Stargazer, I've not really given Der Rosenkavalier a fairt chance tonight, stepped into the finale at about 3:30+ and though there was a lack of harmony... I need to give it more of a chance and go from the beginning, as I really liked the voice of one of the trio (the cross-dressing one) when she sang alone. The dischord is probably with me tonight, need to be more chilled! Thanks for your input, I'll come back to it.

Sospiro, thank you, I'm sure you are all far too polite to call me a heathen. See, I would have said philistine would be a bit strong, heathen I think is quite apropos in this case :lol:
Those deeper bass voices are quite soothing, though I find myself somewhat surprised not to like Jose Carreras, as I know he is very highly regarded... another of my Grandfathers idols I believe. I keep finding myself very much enjoying the score from La Traviate (Verdi is already becoming a favourite of mine), so I think I prefer that of your two suggestions, though not necessarily for the voice. Again, more time is needed to let them sink in!

And MAuer, thanks. The Canon Quartet stood out among those and I also really liked the aria from Il Trovatore.

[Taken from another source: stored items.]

-- ==== Sys2Proof/Machine/Clocks.lean ====
section
/-! DEFINITION. Clock sources and domains (R364 to R373): the crystal, the multiplexers, coasting and relock. -/

namespace Sys2Proof.Machine

/-- The clock domains of a part. -/
def domainCount : Part → Nat
  | .ep => 12
  | .mod => 100

/-- R365, R367: the reference of a domain in Free mode once the crystal is stable: 0 internal oscillator, 1 crystal, 2 rack
reference. -/
def domainRef (p : Part) (d : Nat) : Nat :=
  match p with
  | .ep => if d = 9 then 2 else if d = 11 then 0 else 1
  | .mod => if d = 68 then 2 else if d = 99 then 0 else 1

/-- The coast frequency of a domain in kHz; none where it does not coast. -/
def coastKHz (p : Part) (d : Nat) : Option Nat :=
  match p with
  | .ep => if d = 0 then some 300000 else if d = 10 then some 200000 else none
  | .mod =>
    if d < 64 then some 400000 else if d < 68 then some 4000000 else if d = 68 then none else if d < 93 then some 375000
    else if d < 95 then some 250000 else if d < 98 then some 200000 else if d = 98 then some 100000 else none

/-- A domain after its start: on the internal oscillator. -/
def Domain.reset : Domain where
  ref := 0
  flags := 0
  sticky := 0
  kHz := 0
  target := none
  since := 0
  good := 0
  integerN := false

/-- A domain of a part. -/
def State.domain (s : State) (p : Part) (d : Nat) : Domain := tabGetD (s.sh p).clk.domains d Domain.reset

/-- R371: the backup reference of a domain; none where its row gives none. That of rack time is the crystal, then the internal
oscillator. -/
def State.backupRef (s : State) (p : Part) (d : Nat) : Option Nat :=
  match p with
  | .ep => if d = 0 ∨ d = 10 then some 0 else if d = 9 then some (if (s.domain .ep 9).ref = 2 then 1 else 0) else none
  | .mod =>
    if d < 68 then some (if s.locked .mod then 3 else 0)
    else if d = 68 then some (if (s.domain .mod 68).ref = 2 then 1 else 0)
    else if 93 ≤ d ∧ d < 95 then none
    else if d < 99 then some 0 else none

/-- Change a domain. -/
def State.modDomain (s : State) (p : Part) (d : Nat) (f : Domain → Domain) : State :=
  s.modSh p fun sh => { sh with clk := { sh.clk with domains := tabPut sh.clk.domains d (f (s.domain p d)) Domain.reset } }

/-- Flags of a domain with one of them set or cleared. -/
def setFlag (w n : Nat) (b : Bool) : Nat := w - w / 2 ^ n % 2 * 2 ^ n + (if b then 2 ^ n else 0)

/-- R368: a multiplexer starts toward another reference. -/
def State.muxStart (s : State) (p : Part) (d ref : Nat) : State :=
  if (s.domain p d).ref = ref then s
  else s.modDomain p d fun x => { x with target := some ref, since := s.clock, flags := setFlag x.flags 2 true,
                                         sticky := setFlag x.sticky 2 true }

/-- A multiplexer has switched. -/
def State.muxDone (s : State) (p : Part) (d : Nat) : State :=
  s.modDomain p d fun x => { x with ref := x.target.getD x.ref, target := none, good := 0,
                                    flags := setFlag (setFlag (setFlag x.flags 2 false) 3 false) 4 false }

/-! ### Sources (R364, R365) -/

/-- R365, R371: the PLLs of a part move to their own references. -/
def State.refsReturn (s : State) (p : Part) : State :=
  (List.range (domainCount p)).foldl (fun s d => s.muxStart p d (domainRef p d)) s

/-- R365: CRYSTAL_STABLE: the crystal is declared stable; the PLLs move to their references. -/
def State.crystalStable (s : State) (p : Part) : State :=
  if (s.sh p).clk.crystal ≠ 0 then s
  else
    (s.modSh p fun sh => { sh with clk := { sh.clk with crystal := 1 } }).refsReturn p

/-- R365: CRYSTAL_TIMEOUT: the crystal is not stable 20 ms after the start. -/
def State.crystalTimeout (s : State) (p : Part) : State :=
  if (s.sh p).clk.crystal ≠ 0 ∨ s.clock < 100000000 + (s.sh p).clk.started then s
  else (s.modSh p fun sh => { sh with clk := { sh.clk with crystal := 2 } }).bothCount p 36 19

/-- R364: OSCILLATOR_RETRIM: the oscillator's frequency as measured against the crystal. -/
def State.retrim (s : State) (p : Part) (kHz : Nat) : State :=
  if (s.sh p).clk.crystal ≠ 1 then s else s.modSh p fun sh => { sh with clk := { sh.clk with oscKHz := kHz } }

/-! ### Alignment attempts (R271, R372) -/

/-- R271: an attempt fails: a second one follows at the next epoch boundary, and its failure ends the request. -/
def State.alignFail (s : State) (bad : List Nat) : State :=
  if s.mod.alignTry ≤ 3 then s.modMod fun m => { m with alignTry := 4, alignAt := 1000000 * s.nextEpoch .mod }
  else
    let s := s.modMod fun m => { m with align := 3, alignTry := 0, alignBad := bad }
    s.modSh .mod fun sh => { sh with clk := { sh.clk with returnAt := some (1000000 * s.nextEpoch .mod) } }

/-- R272, R372: a covered domain's PLL loses lock or its reference. -/
def State.coveredLost (s : State) (d : Nat) : State :=
  if 69 ≤ d then s
  else if s.mod.align = 1 ∧ s.mod.alignTry ≠ 4 then s.alignFail [d]
  else s.alignLost 2

/-! ### Monitors, coasting, relock (R369 to R372) -/

/-- R370: CLOCK_MONITOR_WINDOW: the flags that a window raises (bits 1, 3 and 4 of 0x3010.04) and the frequency measured. -/
def State.monitorWindow (s : State) (p : Part) (d flags kHz : Nat) : State :=
  if domainCount p ≤ d then s
  else
    let bad := bit flags 3 || bit flags 4
    let s := s.modDomain p d fun x =>
      let f := setFlag (setFlag (setFlag x.flags 1 (bit flags 1)) 3 (bit flags 3)) 4 (bit flags 4)
      { x with flags := f, sticky := x.sticky ||| f, kHz := kHz, good := if bad then 0 else min 10 (x.good + 1) }
    if p = Part.mod ∧ bit flags 1 then s.coveredLost d else s

/-- R260, R372: the host ports of an EIO domain go down, and the sessions on them close. -/
def State.eioDown (s : State) (k : Nat) : State :=
  s.modMod fun m => { m with
    hosts := tabDel (tabDel m.hosts (2 * k)) (2 * k + 1)
    sessions := m.sessions.filter fun t => t.port / 2 != k }

/-- R372: the crystal is lost: ports with rate-matched clocking go down, and rack time in Holdover is Lost at once. -/
def State.crystalLost (s : State) (p : Part) : State :=
  let s := (s.sh p).ports.foldl (fun s q =>
    if s.rateMatched p q.1 then s.goDown p q.1 else s) s
  if (s.sh p).rt.state = 3 then (s.rtState p 4).bothCount p 34 1 else s

/-- R371, R372: PLL_COAST: the reference of a PLL is Stopped or Out of range. -/
def State.pllCoast (s : State) (p : Part) (d : Nat) : State :=
  let x := s.domain p d
  if domainCount p ≤ d ∨ bit x.flags 0 ∨ ¬ (bit x.flags 3 ∨ bit x.flags 4) then s
  else if p = Part.ep ∧ 1 ≤ d ∧ d ≤ 8 then s.linkLost (d - 1)
  else
    let onCrystal := x.ref == 1
    let s := match coastKHz p d with
      | none => s
      | some f => (s.modDomain p d fun x =>
          { x with flags := setFlag x.flags 0 true, sticky := setFlag x.sticky 0 true, kHz := f, integerN := false }).bothCount p 37 20
    let s := match s.backupRef p d with
      | some b => s.muxStart p d b
      | none => s
    let s := if p = Part.mod then s.coveredLost d else s
    let s := if p = Part.mod ∧ 93 ≤ d ∧ d < 95 then s.eioDown (d - 93) else s
    if onCrystal then s.crystalLost p else s

/-- R368: MUX_SWITCH_COMPLETE: it needs edges from the old clock. -/
def State.muxComplete (s : State) (p : Part) (d : Nat) : State :=
  let x := s.domain p d
  if x.target.isNone ∨ bit x.flags 3 then s else s.muxDone p d

/-- R369: what a forced switch whose old clock still showed edges means for the domain. An HBM4E interface loses its training:
its stack fails by STACK_FAILURE when it does not retrain within 1 ms (R188). -/
def State.runtFault (s : State) (p : Part) (d : Nat) : State :=
  match p with
  | .ep => s.stopEndpoint
  | .mod =>
    if d < 64 then s.tileOut d
    else if d < 68 then s.crossingFault d
    else if 95 ≤ d ∧ d < 97 then s.coreStop (d - 95)
    else s

/-- R369: MUX_WATCHDOG: a switch that has not completed within the watchdog time is forced. -/
def State.muxWatchdog (s : State) (p : Part) (d : Nat) (edges : Bool) : State :=
  let x := s.domain p d
  if x.target.isNone ∨ s.clock < x.since + s.regNow p 0x303002 * 5000 then s
  else
    let s := (s.muxDone p d).bothCount p 38 21
    if edges then s.runtFault p d else s

/-- R367, R371: PLL_RELOCK: a PLL relocks to its backup reference and Coasting ends; or (`primary`) to its own: a domain without
a backup once its reference has been in range for 10 windows, a covered one at the epoch boundary after alignment ended. -/
def State.pllRelock (s : State) (p : Part) (d : Nat) (primary : Bool) : State :=
  let x := s.domain p d
  if domainCount p ≤ d ∨ x.target.isSome then s
  else if !primary then
    if bit x.flags 0 ∧ (s.backupRef p d).isSome then
      s.modDomain p d fun x => { x with flags := setFlag (setFlag x.flags 0 false) 1 false }
    else s
  else if (s.backupRef p d).isNone then
    if bit x.flags 0 ∧ 10 ≤ x.good then s.modDomain p d fun x => { x with flags := setFlag (setFlag x.flags 0 false) 1 false } else s
  else match (s.sh p).clk.returnAt with
    | some t =>
      if p = Part.mod ∧ d < 69 ∧ t ≤ s.rackNs .mod then
        (s.modDomain p d fun x => { x with integerN := false, flags := setFlag (setFlag x.flags 0 false) 1 false }).muxStart p d
          (domainRef p d)
      else s
    | none => s

/-! ### Alignment (R271) -/

/-- R271: is a covered domain at full clock on a locked PLL? -/
def State.coveredOk (s : State) : Bool :=
  s.mod.power.state == 0 && !(s.mod.power.levels.any fun l => l == 3 || l == 4) &&
  (List.range 69).all fun d => (s.domain .mod d).flags == 0

/-- R271, R281: ALIGNMENT_REQUEST. -/
def State.alignRequest (s : State) (val : List Byte) : Nat × State :=
  if val.length ≠ 1 ∨ beNat val ≠ 1 then (stRange, s)
  else if !s.locked .mod || !s.coveredOk then (stBusy, s)
  else (stOk, s.modMod fun m => { m with alignTry := 1, alignAt := 1000000 * s.nextEpoch .mod })

/-- R271 step 1, R367: ALIGNMENT_START: the phase divider starts again; covered PLLs move to it in integer-N. -/
def State.alignStart (s : State) : State :=
  if (s.mod.alignTry ≠ 1 ∧ s.mod.alignTry ≠ 4) ∨ s.rackNs .mod < s.mod.alignAt then s
  else
    let s := (s.alignLost 2).modMod fun m => { m with align := 1, alignTry := m.alignTry + 1, alignBad := [] }
    let s := s.modSh .mod fun sh => { sh with clk := { sh.clk with returnAt := none } }
    (List.range 68).foldl (fun s d => (s.modDomain .mod d fun x => { x with integerN := true }).muxStart .mod d 3) s

/-- R271 steps 2 and 3: ALIGN_PULSE: `unlocked`: PLLs that had not locked by E + 100 µs. -/
def State.alignPulse (s : State) (unlocked : List Nat) : State :=
  if (s.mod.alignTry ≠ 2 ∧ s.mod.alignTry ≠ 5) ∨ s.rackNs .mod < 1000000 + s.mod.alignAt then s
  else if unlocked.isEmpty then s.modMod fun m => { m with alignTry := m.alignTry + 1, alignZero := some (s.rackNs .mod) }
  else s.alignFail unlocked

/-- R271 steps 4 and 5: ALIGNMENT_CHECK: `bad`: domains with a FIFO separation other than 2. -/
def State.alignCheck (s : State) (bad : List Nat) : State :=
  if (s.mod.alignTry ≠ 3 ∧ s.mod.alignTry ≠ 6) ∨ s.rackNs .mod < 1000480 + s.mod.alignAt then s
  else if bad.isEmpty then s.modMod fun m => { m with align := 2, alignTry := 0, alignBad := [] }
  else s.alignFail bad

end Sys2Proof.Machine
end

That's an hour gone and I don't even feel like I've given any of it a fair hearing, a few more days this week would be welcome! Combination of work for the next week and vacation the week after will mean I have limited time for idulgence for a while, but I would like to thank you all for your input and I will post with some follow up when I have had a chance to have a Proper listen.



MattExcell said:


> I regret nothing!


An Edith Piaf fan too?


----------



## sospiro (Apr 3, 2010)

classitone said:


> Sospiro, thank you, I'm sure you are all far too polite to call me a heathen. See, I would have said philistine would be a bit strong, heathen I think is quite apropos in this case :lol:
> Those deeper bass voices are quite soothing, though I find myself somewhat surprised not to like Jose Carreras, as I know he is very highly regarded... another of my Grandfathers idols I believe. I keep finding myself very much enjoying the score from La Traviata (*Verdi is already becoming a favourite of mine*), so I think I prefer that of your two suggestions, though not necessarily for the voice. Again, more time is needed to let them sink in!

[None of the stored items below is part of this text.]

-- ==== Sys2Proof/Machine/RunFabric.lean ====
section
/-! DEFINITION. Meanings of the commands of the fabric's requests, responses, atomics and of revocation (R44 to R96, R412). -/

namespace Sys2Proof.Machine

/-- R52, R171: REQUEST_ISSUE. -/
def execRequestIssue (p : Part) (id : Nat) (ecc : List Nat) (s : State) : Answer := .next ((s.issueAny p id ecc).partOn p)

/-- R78, R86: RESPONSE_RECEIVE. -/
def execResponseReceive (p : Part) (pkt : Packet) (tagOk : Bool) (s : State) : Answer :=
  .next (s.fabricIn p pkt fun s => s.responseReceive p pkt tagOk)

/-- R44: FABRIC_REQUEST_RECEIVE. `err`: what the memory's ECC finds (0 nothing, 1 corrected, 2 uncorrectable). -/
def execFabricRequestReceive (p : Part) (pkt : Packet) (port : Nat) (tagOk : Bool) (err : Nat) (s : State) : Answer :=
  s.fabricRequest p pkt port tagOk err

/-- R59: FLAGGED_STORE_RESOLVE. -/
def execFlaggedStoreResolve (p : Part) (src : Nat) (seq : Nat) (s : State) : Answer := s.flagResolve p src seq

/-- R60: FLAG_HOLD_TIMEOUT. -/
def execFlagHoldTimeout (p : Part) (src : Nat) (seq : Nat) (s : State) : Answer := .next (s.holdTimeout p src seq)

/-- R81: FETCH_ADD. -/
def execFetchAdd (id : Nat) (err : Nat) (s : State) : Answer := .next (s.atomicRmw id 1 err atomAdd)

/-- R81: FETCH_MIN. -/
def execFetchMin (id : Nat) (err : Nat) (s : State) : Answer := .next (s.atomicRmw id 2 err atomMin)

/-- R81: FETCH_MAX. -/
def execFetchMax (id : Nat) (err : Nat) (s : State) : Answer := .next (s.atomicRmw id 3 err atomMax)

/-- R82: COMPARE_SWAP. -/
def execCompareSwap (id : Nat) (err : Nat) (s : State) : Answer := .next (s.atomicRmw id 4 err atomCas)

/-- R82: SWAP. -/
def execSwap (id : Nat) (err : Nat) (s : State) : Answer := .next (s.atomicRmw id 5 err atomSwap)

/-- R83: ALLOCATE. -/
def execAllocate (id : Nat) (err : Nat) (s : State) : Answer := .next (s.allocRun id 8 err)

/-- R83: FREE. -/
def execFree (id : Nat) (err : Nat) (s : State) : Answer := .next (s.allocRun id 9 err)

/-- R83: REFERENCE_ADD. -/
def execReferenceAdd (id : Nat) (err : Nat) (s : State) : Answer := .next (s.allocRun id 10 err)

/-- R83: REFERENCE_RELEASE. -/
def execReferenceRelease (id : Nat) (err : Nat) (s : State) : Answer := .next (s.allocRun id 11 err)

/-- R87: RETRY_RESEND. -/
def execRetryResend (p : Part) (id : Nat) (s : State) : Answer := .next ((s.retryResend p id).partOn p)

/-- R92: GAP_TIMER_EXPIRY. -/
def execGapTimerExpiry (p : Part) (src : Nat) (s : State) : Answer := .next (s.gapTimer p src)

/-- R92, R412: GAP_NOTICE. -/
def execGapNotice (p : Part) (pkt : Packet) (tagOk : Bool) (s : State) : Answer :=
  .next (s.fabricIn p pkt fun s => s.gapNotice p pkt tagOk)

/-- R90: RESYNC_NOTICE. -/
def execResyncNotice (p : Part) (pkt : Packet) (tagOk : Bool) (s : State) : Answer :=
  .next (s.fabricIn p pkt fun s => s.resyncNotice p pkt tagOk)

/-- R93: RETRANSMIT_TIMEOUT. -/
def execRetransmitTimeout (p : Part) (id : Nat) (s : State) : Answer := .next ((s.retransmitTimeout p id).partOn p)

/-- R94: REQUEST_LIFETIME_EXPIRY. -/
def execRequestLifetimeExpiry (p : Part) (id : Nat) (s : State) : Answer := .next ((s.lifetimeEnd p id).partOn p)

/-- R96: SLOT_REVOKE. -/
def execSlotRevoke (a : Access) (slot : Nat) (val : List Byte) (s : State) : Answer :=
  .next (s.writeNamed .ep a (slotEntry slot 6) val).epOn

/-- R96: SLOT_DRAINED. -/
def execSlotDrained (slot : Nat) (s : State) : Answer := .next (s.slotDrained slot)

end Sys2Proof.Machine
end

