-- ==== Sys2Proof/Machine/RunSecurity.lean ====
section
/-! DEFINITION. Meanings of the commands of boot, attestation, keys and tenant removal (R302 to R322). -/

namespace Sys2Proof.Machine

/-- R116, R122: ENDPOINT_RESET_RELEASE. `cycled`: VDD_AO has been cycled before it. -/
def execEndpointResetRelease (cycled : Bool) (s : State) : Answer := .next (s.epReset cycled)

/-- R305: BUNDLE_LOAD. -/
def execBundleLoad (a : Access) (b : BundleInfo) (s : State) : Answer :=
  .next (s.writeEntry .ep a 0xD80003 fun s => s.bundleLoad b).epOn

/-- R306, R307: MODULE_RESET_RELEASE. -/
def execModuleResetRelease (unwrapOk : Bool) (img : Option MetroImage) (s : State) : Answer := .next (s.modReset unwrapOk img)

/-- R306: BUNDLE_COMMIT. -/
def execBundleCommit (a : Access) (val : List Byte) (b : BundleInfo) (s : State) : Answer :=
  .next (s.writeEntry .mod a 0x800007 fun s => s.dirApply .mod a 0x800007 val { DirAux.none_ with bundle := b })

/-- The attestation nonce of a part. -/
def nonceKey : Part → Nat
  | .ep => 0xD80006
  | .mod => 0x801003

/-- R308: ATTESTATION_NONCE. -/
def execAttestationNonce (p : Part) (a : Access) (val : List Byte) (s : State) : Answer := .next (s.writeNamed p a (nonceKey p) val)

/-- R308: ATTESTATION_REPORT_READY. -/
def execAttestationReportReady (p : Part) (s : State) : Answer := .next (s.reportReady p)

/-- The key installation entry of a part. -/
def installKey : Part → Nat
  | .ep => 0xD80008
  | .mod => 0x810001

/-- R316: KEY_INSTALLATION. -/
def execKeyInstallation (p : Part) (a : Access) (val : List Byte) (unwrapOk : Bool) (s : State) : Answer :=
  .next (s.writeEntry p a (installKey p) fun s => s.dirApply p a (installKey p) val { DirAux.none_ with unwrapOk := unwrapOk })

/-- R317: KEY_ACTIVATION. -/
def execKeyActivation (p : Part) (job : Nat) (s : State) : Answer := .next (s.keyActivate p job)

/-- R311: KEY_PERIOD. -/
def execKeyPeriod (p : Part) (s : State) : Answer := .next (s.keyPeriodKeys p)

/-- The job retire entry of a part. -/
def retireKey : Part → Nat
  | .ep => 0xD80009
  | .mod => 0x820001

/-- R320: JOB_RETIRE. -/
def execJobRetire (p : Part) (a : Access) (val : List Byte) (s : State) : Answer := .next (s.writeNamed p a (retireKey p) val)

/-- R320: RETIRE_TIME. -/
def execRetireTime (p : Part) (job : Nat) (s : State) : Answer := .next ((s.retireTime p job).partOn p)

/-- R320: REMOVAL_SCRUB. -/
def execRemovalScrub (p : Part) (job : Nat) (s : State) : Answer := .next (s.removalScrub p job)

/-- R320: REMOVAL_SETTLE. -/
def execRemovalSettle (p : Part) (job : Nat) (s : State) : Answer := .next (s.removalSettle p job)

end Sys2Proof.Machine
end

A discerning & intelligent chap as well


----------



## MattExcell (Jun 15, 2011)

classitone said:


> An Edith Piaf fan too?


No, just a slave to pop culture references!


----------



## MattExcell (Jun 15, 2011)

classitone said:


> MattExcell, I think Juan Diego Florez has a superb voice, I shall look out for more examples... shame the audio compression in the video has affected the high notes.


You might be interested in my Bel Canto play list project that I've been putting together for the last ten months:
http://www.youtube.com/playlist?list=PL1A01C9EBEF335ECC&feature=mh_lolz

Lots of JDF on offer across all three bel canto masters (Rossini, Bellini, Donizetti)


----------



## FranzKroger (Apr 6, 2012)

maybe something from the west would be interesting..


----------



## classitone (Apr 11, 2012)

Thanks Frantz, I quite liked that... am finding that audio quality on youtube for many of these perfomances is not sufficiant to do them justice, though I suppose good enough to give an idea!

Wow Matt, that's quite a list. Now, I think it's gonna be a long, long time... before I get to the end of that!


----------



## Dster (Oct 3, 2011)

classitone said:


> Dster, I do like Mme Cabelle, so I will look up that aria... my Grandfather loved Maria Callas and was a font of knowledge, shame I didn't appreciate it when he was still around to share it! I used to have an old CD of her arias, that sounded pretty good, though I think I am coming up against a quality issue with the digital compression on YouTube again with Callas, as I haven't been so enamoured with what I have discovered thus far.


Here is the rendition of 'vissi d árte' by Monserrat Cabelle. Listen careful at 2.50 min. I have not heard any other singer who did it the same way.


----------



## MattExcell (Jun 15, 2011)

classitone said:


> Wow Matt, that's quite a list. Now, I think it's gonna be a long, long time... before I get to the end of that!


Ha! Yeah - I'm still adding to it as well. Rossini, Bellini and Donizetti are considered the immediate forerunners of Verdi, which is how I got interested in them. As a budding Verdi fan, you may feel the same.


----------